Question

DNA polymerase III builds new DNA strands in the 5' to 3' direction...always adding the new nucleotide to the 3' end of the existing strand. As it adds new nucleotides, it proofreads its work. If a mistake is detected, DNA polymerase will act as an exonuclease and excise the incorrect nucleotide. A. What supplies the energy needed to add the new nucleotide to the existing chain? B. Please explain why evolution has favored 5’ to 3’ polymerases, as opposed to 3’ to 5’ ones (hint...what happens if DNA Polymerase removes a nucleotide?).

Answer 1

A. answer- The energy needed to add the new nucleotide to the existing chain during replication is supplied by nucleoside triphosphates - ATP, GTP, TTP and CTP, which is high energy molecule like ATP. Nucleotide triphosphates serves both as a souce of energy and source of nucleotide to drive polymerization.
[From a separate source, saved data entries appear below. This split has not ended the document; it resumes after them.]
/-- R21: at rest an instruction that leaves the sender at rest keeps the registers and does the same to
everything else whatever they hold; one that does not writes both. -/
theorem exec_withMessages {i : Instr} {s t : State} (hrest : s.tx.phase = .rest)
    (hnext : exec i s = .next t) (a b : Half) :
    (exec i { s with tx := withMessages a b s.tx } = .next { t with tx := withMessages a b t.tx }
      ∧ t.tx.phase = .rest)
    ∨ (exec i { s with tx := withMessages a b s.tx } = .next t ∧ t.tx.phase ≠ .rest) := by
  cases hside : i.side
  case receiverOp | symbol | pattern =>
    obtain ⟨f, hf⟩ := exec_onReceiver i (by simp [Instr.onReceiver, hside])
    obtain ⟨r, hr, rfl⟩ := onReceiver_next.mp ((hf s).symm.trans hnext)
    refine .inl ⟨?_, hrest⟩
    rw [hf]
    exact onReceiver_next.mpr ⟨r, hr, rfl⟩
  case query =>
    obtain ⟨read, hread, _⟩ := exec_query hside
    cases (hread s).symm.trans hnext
    exact .inl ⟨hread _, hrest⟩
  case segment =>
    obtain ⟨k, rfl⟩ := segment_cases i hside
    obtain ⟨hdue, _⟩ := segInstr_next hnext
    cases (dueSegment_rest hrest).symm.trans hdue
  case senderOp =>
    cases hbusy : s.tx.busy <;> cases i <;> simp [Instr.side] at hside
    case false.txNop | true.txNop | false.txReserved | true.txReserved =>
      cases hnext
      exact .inl ⟨rfl, hrest⟩
    case true.txSend body =>
      cases (exec_txSend_busy hbusy body).symm.trans hnext
      exact .inl ⟨exec_txSend_busy (by exact hbusy) body, hrest⟩
    case true.txConstruct =>
      cases (exec_txConstruct_busy hbusy).symm.trans hnext
      exact .inl ⟨exec_txConstruct_busy (by exact hbusy), hrest⟩
    case false.txSend body =>
      cases (exec_txSend_accepted hbusy body).symm.trans hnext
      exact .inr ⟨exec_txSend_accepted (by exact hbusy) body, nofun⟩
    case false.txConstruct =>
      cases (exec_txConstruct_idle hbusy).symm.trans hnext
      exact .inl ⟨exec_txConstruct_idle (by exact hbusy), rfl⟩

/-- Settles O47: the two ways an instruction leaves a sender at rest (`exec_withMessages`). -/
theorem messageRegistersAreNotReadAtRest : Obligations.MessageRegistersAreNotReadAtRest := by
  unfold Obligations.MessageRegistersAreNotReadAtRest
  intro s t i a b hrest hnext
  obtain ⟨h, hphase⟩ | ⟨h, hphase⟩ := exec_withMessages hrest hnext a b
  · exact ⟨_, h, fun hne => absurd hphase hne, fun _ => rfl⟩
  · exact ⟨_, h, fun _ => rfl, fun heq => absurd heq hphase⟩

end Sys2Proof.Machine
end

section
/-!
SUPPORT. The sender's operations that write nothing on the line, and power-on (spec/10_state.md R30,
spec/45_tx_waveform.md R180, R188).
-/
namespace Sys2Proof.Machine

/-- Settles O1: the record after power-on field by field, and the reading of a receiver without bits. -/
theorem powerOnStateAndOutputs : Obligations.PowerOnStateAndOutputs := by
  unfold Obligations.PowerOnStateAndOutputs
  have hdecode : decodeButton Config.params State.reset.rx = ⟨0#4, { len := true }⟩ :=
    decode_short _ _ (by decide)
  refine ⟨rfl, rfl, rfl, rfl, rfl, rfl, rfl, rfl, rfl, rfl, rfl, rfl, hdecode, ?_, rfl, rfl, rfl⟩
  rw [hdecode, word_len_alone]

/-- Settles O31: `TX_NOP` answers the state itself, the reserved operation the state with a note. -/
theorem txNopAndReservedOperation : Obligations.TxNopAndReservedOperation := by
  unfold Obligations.TxNopAndReservedOperation
  intro s
  exact ⟨exec_txNop s, _, exec_txReserved s, turnAway_rx _ s, turnAway_tx _ s, turnAway_wave _ s,
    turnAway_pending _ s, turnAway_lastRead _ s, turnAway_turnedAway _ s⟩

/-- Settles O35: a busy sender turns either operation away, which writes the note alone. -/
theorem busySenderIgnoresOperations : Obligations.BusySenderIgnoresOperations := by
  unfold Obligations.BusySenderIgnoresOperations
  intro s i hbusy hi
  have haway : exec i s = .next (turnAway .senderBusy s) := by
    obtain rfl | ⟨body, rfl⟩ := hi
    · exact exec_txConstruct_busy hbusy
    · exact exec_txSend_busy hbusy body
  exact ⟨_, haway, turnAway_rx _ s, turnAway_tx _ s, turnAway_wave _ s, turnAway_pending _ s,
    turnAway_lastRead _ s, turnAway_turnedAway _ s⟩

end Sys2Proof.Machine
end

section
/-!
SUPPORT. The sender's line driver, one step at a time and over a whole send (spec/45_tx_waveform.md
R182 to R187).
-/
namespace Sys2Proof.Machine

/-! ### One step -/

/-- The due segment is the one that runs. -/
theorem exec_segInstr_due {s : State} {k : SegKind} (hdue : dueSegment s.tx = some k) :
    exec (segInstr k) s = .next (emitted k s) := by
  rw [exec_segInstr, if_pos hdue]

theorem exec_segInstr_not_due {s : State} {k : SegKind} (hdue : dueSegment s.tx ≠ some k) :
    exec (segInstr k) s = .refused .segmentNotDue := by
  rw [exec_segInstr, if_neg hdue]

/-- R181: a segment of some length puts its level on the line. -/
theorem exec_segInstr_on_line {s : State} {k : SegKind} (hdue : dueSegment s.tx = some k)
    (hlength : (segmentOf Config.params k).duration ≠ 0) :
    exec (segInstr k) s = .next { s with
      tx := advance { s.tx with out := (segmentOf Config.params k).level.line }
      wave := s.wave ++ [segmentOf Config.params k] } := by
  rw [exec_segInstr_due hdue, emitted, driveLine, if_neg hlength]

/-- R187: within a half such a segment moves the position one on. -/
theorem exec_segInstr_within_half {s : State} {k : SegKind}
    (hphase : s.tx.phase = .hdrHalf ∨ s.tx.phase = .cmdHalf)
    (hk : halfSegment (phaseMsg s.tx) s.tx.seg = k) (hlast : s.tx.seg.val ≠ 131)
    (hlength : (segmentOf Config.params k).duration ≠ 0) :
    exec (segInstr k) s = .next { s with
      tx := { s.tx with out := (segmentOf Config.params k).level.line, seg := s.tx.seg + 1 }
      wave := s.wave ++ [segmentOf Config.params k] } := by
  have hdue : dueSegment s.tx = some k := by rw [dueSegment_half hphase, hk]
  rw [exec_segInstr_on_line hdue hlength, advance_half (by exact hphase) (by exact hlast)]

/-- R187: the last segment of a half has no length, so the line stays. -/
theorem exec_stopSpace {s : State} (hphase : s.tx.phase = .hdrHalf ∨ s.tx.phase = .cmdHalf)
    (hseg : s.tx.seg.val = 131) : exec .stopSpace s = .next { s with
      tx := { s.tx with
        phase := if s.tx.phase = .hdrHalf then .halfGap else .cmdGap, seg := 0 }
      wave := s.wave ++ [⟨.space, 0⟩] } := by
  have hdue : dueSegment s.tx = some .stopSpace := by
    rw [dueSegment_half hphase]
    simp [halfSegment, hseg]
  have hadvance : advance s.tx = { s.tx with
      phase := if s.tx.phase = .hdrHalf then .halfGap else .cmdGap, seg := 0 } := by
    obtain h | h := hphase <;> simp [advance, h, hseg]
  have hemitted : emitted .stopSpace s = { s with
      tx := advance s.tx, wave := s.wave ++ [segmentOf Config.params .stopSpace] } := rfl
  refine (exec_segInstr_due hdue).trans ?_
  rw [hemitted, hadvance]
  rfl

theorem exec_halfGap {s : State} (hphase : s.tx.phase = .halfGap) (hseg : s.tx.seg = 0) :
    exec .halfGap s = .next { s with
      tx := { s.tx with out := false, phase := .cmdHalf, seg := 0 }
      wave := s.wave ++ [⟨.space, 30000⟩] } := by
  have hdue : dueSegment s.tx = some .halfGap := by simp [dueSegment, hphase, hseg]
  refine (exec_segInstr_on_line hdue (by decide)).trans ?_
  simp only [advance, hphase]
  rfl

/-- R184: the inter-command gap is longer than the gap between the halves. -/
theorem tCmdGap_gt : 30000 < Config.params.tCmdGap := by
  show 30000 < 30000 + 1 + Config.params.cmdGapExcess
  omega

theorem exec_cmdGap {s : State} (hphase : s.tx.phase = .cmdGap) (hseg : s.tx.seg = 0) :
    exec .cmdGap s = .next { s with
      tx := { s.tx with out := false, phase := .rest, seg := 0, busy := false }
      wave := s.wave ++ [⟨.space, Config.params.tCmdGap⟩] } := by
  have hdue : dueSegment s.tx = some .cmdGap := by simp [dueSegment, hphase, hseg]
  have hlength : Config.params.tCmdGap ≠ 0 := Nat.ne_zero_of_lt tCmdGap_gt
  refine (exec_segInstr_on_line hdue hlength).trans ?_
  simp only [advance, hphase]
  rfl

/-- Settles O37: `exec` of a segment compares it with the due one, and at rest none is due. -/
theorem noOtherDriverStep : Obligations.NoOtherDriverStep := by
  unfold Obligations.NoOtherDriverStep
  intro s k
  refine ⟨⟨fun ⟨t, ht⟩ => ?due, fun hdue => ⟨_, exec_segInstr_due hdue⟩⟩, exec_segInstr_not_due,
    fun hrest => exec_segInstr_not_due ?rest⟩
  case due =>
    obtain ⟨hdue, _⟩ := segInstr_next ht
    exact hdue
  case rest => simp [dueSegment_rest hrest]

/-- Settles O36: within a half by `exec_segInstr_within_half`, at its end by `exec_stopSpace`, and the two
gaps. -/
theorem driverSteps : Obligations.DriverSteps := by
  unfold Obligations.DriverSteps
  intro s
  refine ⟨fun m hm => ?half, exec_halfGap,
    fun hphase hseg => ⟨_, tCmdGap_gt, exec_cmdGap hphase hseg⟩⟩
  case half =>
    have hphase : s.tx.phase = .hdrHalf ∨ s.tx.phase = .cmdHalf := hm.imp And.left And.left
    have hmsg : phaseMsg s.tx = m := by
      obtain ⟨h, rfl⟩ | ⟨h, rfl⟩ := hm <;> simp [phaseMsg, h]
    have next {n : Nat} (h : s.tx.seg.val = n) (hn : n < 131) : (s.tx.seg + 1).val = n + 1 := by
      rw [seg_succ (by omega), h]
    refine ⟨fun hseg => ?syncMark, fun hseg => ?syncSpace, fun i hi hseg => ?bitMark,
      fun i hi hseg hbit => ?oneSpace, fun i hi hseg hbit => ?zeroSpace, fun hseg => ?stopMark,
      exec_stopSpace hphase⟩
    case syncMark =>
      have h := exec_segInstr_within_half (k := .syncMark) hphase (by simp [halfSegment, hseg])
        (by omega) (by decide)
      rw [Fin.ext (next hseg (by omega)) (b := 1)] at h
      exact h
    case syncSpace =>
      have h := exec_segInstr_within_half (k := .syncSpace) hphase (by simp [halfSegment, hseg])
        (by omega) (by decide)
      rw [Fin.ext (next hseg (by omega)) (b := 2)] at h
      exact h
    case bitMark =>
      exact ⟨_, exec_segInstr_within_half (k := .bitMark) hphase (halfSegment_bitMark _ hi hseg)
        (by omega) (by decide), rfl, (next hseg (by omega)).trans (by omega)⟩
    case oneSpace =>
      have hk : halfSegment (phaseMsg s.tx) s.tx.seg = .oneSpace := by
        rw [halfSegment_bitSpace _ hi hseg, hmsg, msgBit, if_pos hbit]
      exact ⟨_, exec_segInstr_within_half hphase hk (by omega) (by decide), rfl,
        (next hseg (by omega)).trans (by omega)⟩
    case zeroSpace =>
      have hk : halfSegment (phaseMsg s.tx) s.tx.seg = .zeroSpace := by
        rw [halfSegment_bitSpace _ hi hseg, hmsg, msgBit, hbit, if_neg Bool.false_ne_true]
      exact ⟨_, exec_segInstr_within_half hphase hk (by omega) (by decide), rfl,
        (next hseg (by omega)).trans (by omega)⟩
    case stopMark =>
      have h := exec_segInstr_within_half (k := .stopMark) hphase (by simp [halfSegment, hseg])
        (by omega) (by decide)
      rw [Fin.ext (next hseg (by omega)) (b := 131)] at h
      exact h

/-! ### A whole send -/

theorem waveTime_append (v w : List Segment) : waveTime (v ++ w) = waveTime v + waveTime w := by
  simp [waveTime]

theorem waveTime_singleton (g : Segment) : waveTime [g] = g.duration := by
  simp [waveTime]

theorem sendWave_length (body : Body) : (sendWave Config.params body).length = 266 := by
  simp only [sendWave, List.length_append, halfWave_length, List.length_singleton]

/-- R186, R250: the two halves and the two gaps. -/
theorem waveTime_sendWave (body : Body) : waveTime (sendWave Config.params body)
    = 2 * 61375 + 860 * (20 + (msgBits (cmdMessage Config.params body)).count true) + 30000
      + Config.params.tCmdGap := by
  have hgap : Config.params.tHalfGap = 30000 := rfl
  simp only [sendWave, waveTime_append, halfTime, waveTime_singleton, hdrMessage_bitCounts.1, hgap]
  omega

/-- Settles O39: the halves by `halfWave_length` and `halfTime`, the send as two of them and its two gaps. -/
theorem sendTakesItsTime : Obligations.SendTakesItsTime := by
  unfold Obligations.SendTakesItsTime
  exact ⟨fun m => ⟨halfWave_length m, halfTime m⟩,
    fun body => ⟨sendWave_length body, waveTime_sendWave body, tCmdGap_gt⟩⟩

end Sys2Proof.Machine
end

section
/-!
SUPPORT. A whole send by the driver's own steps: what remains to be emitted shrinks by one segment a
step, and the sender is busy until nothing remains (spec/45_tx_waveform.md R186, R187).
-/
namespace Sys2Proof.Machine

/-- A sender in the middle of a transmission. -/
structure Driving (t : Sender) : Prop where
  busy : t.busy = true
  gapSeg : t.phase = .halfGap ∨ t.phase = .cmdGap → t.seg = 0
  phase : t.phase ≠ .rest

/-- A sender at the end of one. -/
structure Rested (t : Sender) : Prop where
  busy : t.busy = false
  phase : t.phase = .rest
  out : t.out = false

/-- What the driver's steps leave alone. -/
structure KeptByDriver (s t : State) : Prop where
  rx : t.rx = s.rx
  pending : t.pending = s.pending
  host : t.host = s.host
  carrierEn : t.tx.carrierEn = s.tx.carrierEn

theorem KeptByDriver.trans {s t u : State} (h : KeptByDriver s t) (h' : KeptByDriver t u) :
    KeptByDriver s u :=
  ⟨h'.rx.trans h.rx, h'.pending.trans h.pending, h'.host.trans h.host,
    h'.carrierEn.trans h.carrierEn⟩

theorem acceptSend_driving (body : Body) (t : Sender) :
    Driving (acceptSend Config.params body t) where
  busy := rfl
  gapSeg := fun _ => rfl
  phase := nofun

/-- R186: what remains right after an accepted request is the whole send. -/
theorem remaining_acceptSend (body : Body) (t : Sender) :
    remaining (acceptSend Config.params body t) = sendWave Config.params body := by
  simp [remaining, sendWave]

theorem remaining_rested {t : Sender} (h : Rested t) : remaining t = [] := by
  simp [remaining, h.phase]

/-- R187: a step of a sender in a transmission emits the first segment of what remains. -/
theorem step_driving {s : State} (hp : s.pending = []) (h : Driving s.tx) :
    ∃ t g, step s = .next t ∧ KeptByDriver s t ∧ t.wave = s.wave ++ [g]
      ∧ remaining s.tx = g :: remaining t.tx ∧ (Rested t.tx ∨ Driving t.tx) := by
  obtain ⟨k, hdue, hremaining, hcarrier, hend⟩ := remaining_step s.tx h.busy h.gapSeg h.phase
  refine ⟨emitted k s, segmentOf Config.params k, step_driver hp hdue, ⟨rfl, rfl, rfl, hcarrier⟩, rfl,
    hremaining, hend.imp ?_ ?_⟩
  · rintro ⟨hphase, hbusy, hout⟩
    exact ⟨hbusy, hphase, hout⟩
  · rintro ⟨hphase, hbusy, hgap⟩
    exact ⟨hbusy, hgap, hphase⟩

theorem remaining_driving_ne_nil {t : Sender} (h : Driving t) : remaining t ≠ [] := by
  obtain ⟨k, _, hremaining, _⟩ := remaining_step t h.busy h.gapSeg h.phase
  simp [hremaining]

theorem run_succ {s t : State} (h : step s = .next t) (n : Nat) :
    Host.Core.run Sys2Proof.core (n + 1) s = Host.Core.run Sys2Proof.core n t := by
  have hcore : Sys2Proof.core.step s = .next t := h
  simp only [Host.Core.run, hcore]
The source of energy  comes from breaking high energy phosphate bonds on the nucleotide-triphosphate's , the energy released is used to form the phosphodiester bond between the new nucleotide and the existing chain of DNA.
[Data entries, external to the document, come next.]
-- ==== Sys2Proof/Syntax.lean ====
section
/-! DEFINITION. The instruction set of the GW54: one constructor for each row of spec/opcode_table.json.

The first 119 constructors are the steps of the other agents (spec/95): their arguments say which unit acts (`slot`,
`core`, `cluster`, `field`, `region` are the keys of Machine/State.lean) or which packet arrives (`flight`). The other
276 are the words a slot issues (spec/02, R34 to R47); their arguments are the fields of the word. -/

namespace Sys2Proof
B. answer- Evolution has favoured 5' to 3' polymerases as opposed to 3' to 5' ones may be because DNA polymerase add new nucleotides only to the 3'-OH group of growing chain of DNA during polymerization.
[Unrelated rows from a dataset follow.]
/-- The ember of a slot dies: its list places, deadline entry, queue entries and PRODUCING entries. -/
def State.emberDies (s : State) (k : Nat) : State :=
  let v := s.slot k
  let e := v.ember
  if e = 0 then s
  else
    let cl := slotCluster k
    let i := s.info e
    let s := ((s.leaveWaits (slotCore k) e v.park).leaveWaits i.core e i.park).stopDeadline e
    let s := ((s.freeReserved (slotCore k) e).dropUnsent k).orphan k e
    (((s.dropEngineWork k).settleAll cl).kick cl).killProducer k e

/-- R359: the kernel kills the ember of a slot and writes one record; the slot becomes vacant and stays in service. -/
def State.kernelKill (s : State) (k : Nat) : State :=
  let v := s.slot k
  let c := v.trapcause.toNat % 256
  let (cls, ws) := if c = 0x0F then (2, s.affected k v.trapval) else if c = 0x0D then (5, [v.trapval])
    else (15, [v.trappc.setWidth 64, v.trapcause.setWidth 64, v.trapval])
  let s := (s.slotRecord k cls 3 ws).emberDies k
  let s := s.modSlot k fun v => { v with
    level := .user, busy := false, accHeld := false, copies := 0, tiles := 0, vbuf := [], rowPend := [] }
  (s.vacate k).retireRecord v.ember

/-- R351: enters a slot in the exclusion list, if it has room. R351 names no entry: the model takes the lowest one with V = 0.
DESIGN CHOICE, log 64. -/
def State.exclude (s : State) (k : Nat) : State :=
  match (List.range 1024).find? fun e => (Tab.get s.module.excl e 0).getLsbD 63 == false with
  | none => s
  | some e => s.modModule fun m => { m with excl := Tab.set m.excl e (BitVec.ofNat 64 (2 ^ 63) ||| coreloc k) }

/-- R297, R301: a slot is killed at its issue cycle. -/
def execSlotKill (slot : Nat) (s : State) : Out State :=
  if nSlots ≤ slot then .fault .noSuchUnit
  else .next (
    let v := s.slot slot
    if v.mode = .outOfService then s
    else if s.nextIssue slot s.now ≠ s.now then s.post (s.nextIssue slot s.now) (.slotKill slot)
    else
      let s := match v.imp with
        | some (c, x) => s.slotRecord slot 14 0 [BitVec.ofNat 64 (c % 256), x]
        | none => s
      let s := s.emberDies slot
      let s := if v.killReq = some 5 then s.slotRecord slot 5 2 [v.got.getD 0] else s.slotRecord slot 4 2 []
      let again := v.lastKill.any fun t => decide (s.now - t ≤ 2 ^ 30)
      let s := if again then s.exclude slot else s
      let s := s.putSlot slot {
        mode := .outOfService, accWin := v.accWin, vmk := 0, vmkh := 0, parklimit := 0, lastKill := some s.now,
        barred := again, acct := v.acct, vlive := v.vlive, lastIssue := v.lastIssue }
      if v.ember = 0 then s else s.retireRecord v.ember)

/-! Slot commands (R293). -/

/-- R293, R294: the slot is to stop before its next user-level instruction; `cmd` for a command of SCMD. -/
def State.requestStop (s : State) (k : Nat) (cmd : Bool) : State :=
  let v := s.slot k
  if v.mode ≠ .active then s
  else if v.level = .user ∧ (v.leaving ∨ v.due = none ∧ v.park.any fun p => !p.met) then s.stopNow k
  else s.modSlot k fun v => { v with stopReq := true, cmdBusy := v.cmdBusy || cmd }

/-- R293: a stopped slot issues again. -/
def State.resume (s : State) (k : Nat) : State :=
  let v := s.slot k
  (s.setState v.asid v.ember stRunning v.bound).modSlot k fun v => { v with
    mode := .active, wait := .ready, due := some (s.nextIssue k s.now) }

/-- R293: stop. -/
def execScmdStop (slot : Nat) (s : State) : Out State :=
  if nSlots ≤ slot then .fault .noSuchUnit
  else .next (if (s.slot slot).cmdBusy then s else s.requestStop slot true)

/-- R293: restart. -/
def execScmdRestart (slot : Nat) (s : State) : Out State :=
  if nSlots ≤ slot then .fault .noSuchUnit
  else .next (if (s.slot slot).cmdBusy ∨ (s.slot slot).mode ≠ .stopped then s else s.resume slot)

/-- R293: step. -/
def execScmdStep (slot : Nat) (s : State) : Out State :=
  if nSlots ≤ slot then .fault .noSuchUnit
  else .next (if (s.slot slot).cmdBusy ∨ (s.slot slot).mode ≠ .stopped then s
    else (s.resume slot).modSlot slot fun v => { v with stepping := true, cmdBusy := true })

/-- R293, R297: kill, at the slot's next issue cycle. -/
def execScmdKill (slot : Nat) (s : State) : Out State :=
  if nSlots ≤ slot then .fault .noSuchUnit
  else .next (
    let v := s.slot slot
    if v.cmdBusy ∨ v.mode = .vacant ∨ v.mode = .outOfService then s
    else (s.modSlot slot fun v => { v with killReq := some 4, cmdBusy := true }).post (s.nextIssue slot s.now) (.slotKill slot))

/-- R293, R297: restore. -/
def execScmdRestore (slot : Nat) (s : State) : Out State :=
  if nSlots ≤ slot then .fault .noSuchUnit
  else .next (
    let v := s.slot slot
    if v.cmdBusy then s
    else match v.mode with
      | .doubleFault => s.kernelKill slot
      | .outOfService =>
        if v.barred then s
        else
          let plan := Tab.get s.plans ((s.core (slotCore slot)).region.getD 0) {}
          (s.modSlot slot fun v => { v with
            mode := .vacant, owner := (s.core (slotCore slot)).owned.getD 0, trapvec := plan.trapvec, asid := plan.asid }).postTakeup
              slot (s.now + 1)
      | _ => s)

/-! What the kernel does about a trap (R359). -/

/-- R312: the trap is forwarded to the program. -/
def State.forwards (s : State) (k : Nat) : Bool :=
  let v := s.slot k
  !v.trapcause.getLsbD 8 && v.pp == .user
    && (s.info v.ember).forward.any fun (_, _, m) => m.getLsbD (v.trapcause.toNat % 256)

/-- R359: the fault lies in a range reserved for allocation on demand. -/
def State.onDemand (s : State) (k : Nat) : Bool :=
  let v := s.slot k
  match Tab.find? s.regions (s.info v.ember).region with
  | none => false
  | some g => g.demand.any fun (a, n) => decide (a.toNat ≤ v.trapval.toNat) && decide (v.trapval.toNat < a.toNat + n.toNat)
During proofreading mechanism, when DNA polymerase removes nucleotide then the energy required for addition of new nucleotide  will be always from the triphosphate of the incoming base in case 5' to 3' replication direction of polymerase.

Whereas  in case 3' to 5' replication direction of polymerase, it would not be possible to add new nucleotide after removal of incorrect base from 5' end because there will be no energy at 5' end of resulting monophosphate in existing DNA and 3'-OH group of incoming nucleotide.

This is the reason why evolution has favoured 5’ to 3’ polymerases, as opposed to 3’ to 5’ ones.